News – Fall 2005

Last September we received from Judge Paul V. Niemeyer the papers of his father, conservative political philosopher Gerhart Niemeyer.  Physically the collection amounts to 23 linear feet, or enough to occupy three four-drawer filing cabinets.  Gerhart Niemeyer was born in 1907 and left his native Germany when the Nazis came to power.  He came to the United States in 1937, taught at Princeton, worked for the State Department, and served on the faculty of the National War College. He became a professor of government at the University of Notre Dame starting in 1955 and continued his association with our university until he died in 1997.  He wrote about political theory, ideology, communism, totalitarianism, the modern world, and Christianity. He served as an advisor to Barry Goldwater, as a member of the Republican National Committee’s Task Force on Foreign Policy, and as chairman of the Board of Foreign Scholarships in the Reagan administration.

The Niemeyer Papers contain correspondence (1965-1997) representing his professional and personal interactions; subject files, including files on Heller, Solzhenitsyn, Voegelin, and Wittfogel; publications, lectures, research notes and drafts.  They document many facets of his life and career, including, as one might suppose, his service with the National War College, his teaching at Notre Dame, and his analysis of modern totalitarianism and communism.  But they also show his strong interest in early music, in such instruments as the recorder and the viola da gamba, and his performances as an amateur musician.  And they contain evidence of his spiritual development and the process by which he became first an Episcopalian deacon (1973), then an Episcopalian priest (1980), and finally, at the end of his life, a convert to Roman Catholicism.  The collection also includes some of his awards, plaques and medals, and 18 cassette audio tapes, including lectures and one interview.

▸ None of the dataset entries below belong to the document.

-- ==== Sys2Proof/WellFormed.lean ====
section
/-! DEFINITION. Which command words are commands (R96), written from the machine-readable opcode
table row by row. The operand types of `Instr` are exactly the fields of R93, so every `Instr` is
well formed; what can be ill formed is a word. -/

namespace Sys2Proof

/-- One row of spec/opcode_table.json: a word is this command when it agrees with `pattern` on the
bits of `mask`. -/
structure TableRow where
  mnemonic : String
  pattern : Command
  mask : Command
  deriving DecidableEq, Repr

/-- The rows of RD (R92). -/
def rdRows : List TableRow :=
  [ ⟨"read_bit",             0x010000000000, 0xFFFFFFFFFFFF⟩,
    ⟨"read_byte",            0x020000000000, 0xFFFFFFFFFFFF⟩,
    ⟨"read_exp_golomb_code", 0x030000000000, 0xFFFFFFFFFFFF⟩,
    ⟨"read_ue",              0x040000000000, 0xFFFFFFFFFFFF⟩,
    ⟨"read_se",              0x050000000000, 0xFFFFFFFFFFFF⟩,
    ⟨"rd_reset",             0x0F0000000000, 0xFFFFFFFFFFFF⟩ ]

/-- The rows of WR (R92). -/
def wrRows : List TableRow :=
  [ ⟨"write_bit",            0x110000000000, 0xFFFFFFFFFFFE⟩,
    ⟨"write_bool",           0x120000000000, 0xFFFFFFFFFFFE⟩,
    ⟨"write_byte",           0x130000000000, 0xFFFFFFFFFF00⟩,
    ⟨"write_n_bits",         0x140000000000, 0xFF0000000000⟩,
    ⟨"write_ue",             0x150000000000, 0xFFFF00000000⟩,
    ⟨"write_se",             0x160000000000, 0xFFFF00000000⟩,
    ⟨"flush",                0x170000000000, 0xFFFFFFFFFFFF⟩,
    ⟨"wr_reset",             0x1F0000000000, 0xFFFFFFFFFFFF⟩ ]

/-- The rows of NS (R92). -/
def nsRows : List TableRow :=
  [ ⟨"ns_init",              0x210000000000, 0xFFFF00000000⟩,
    ⟨"ns_next",              0x220000000000, 0xFFFFFFFFFFFF⟩,
    ⟨"ns_reset",             0x2F0000000000, 0xFFFFFFFFFFFF⟩ ]

/-- The opcode table. -/
def opcodeTable : List TableRow := rdRows ++ wrRows ++ nsRows

/-- A word fits a row when the row's fixed bits are as the row gives them. -/
def TableRow.fits (r : TableRow) (w : Command) : Bool := w &&& r.mask == r.pattern

/-- A command word is well formed when some row of the table has it; every other word is illegal
(R96). -/
def wellFormedWord (w : Command) : Bool := opcodeTable.any (·.fits w)

/-- The row an instruction stands in. -/
def Instr.mnemonic : Instr → String
  | .readBit => "read_bit"
  | .readByte => "read_byte"
  | .readExpGolombCode => "read_exp_golomb_code"
  | .readUe => "read_ue"
  | .readSe => "read_se"
  | .rdReset => "rd_reset"
  | .writeBit _ => "write_bit"
  | .writeBool _ => "write_bool"
  | .writeByte _ => "write_byte"
  | .writeNBits _ _ => "write_n_bits"
  | .writeUe _ => "write_ue"
  | .writeSe _ => "write_se"
  | .flush => "flush"
  | .wrReset => "wr_reset"
  | .nsInit _ => "ns_init"
  | .nsNext => "ns_next"
  | .nsReset => "ns_reset"

end Sys2Proof
end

In December we received from Jay Dolan by way of John McGreevy three reels of microfilm containing the diaries of Rev. Richard L. Burtsell, 1865-1912.  Burtsell, a priest of the Archdiocese of New York and defender of the rights of priests, was born in 1840 and died in 1912.  He belonged to a circle of progressive priests whom some bishops regarded as trouble-makers. In 1890 Archbishop Corrigan removed Burtsell as pastor of the church he had built in New York City and sent him upstate. In 1978 Nelson J. Callahan published an edition of the first three years of the Burtsell diaries, but this microfilm contains the unpublished years as well.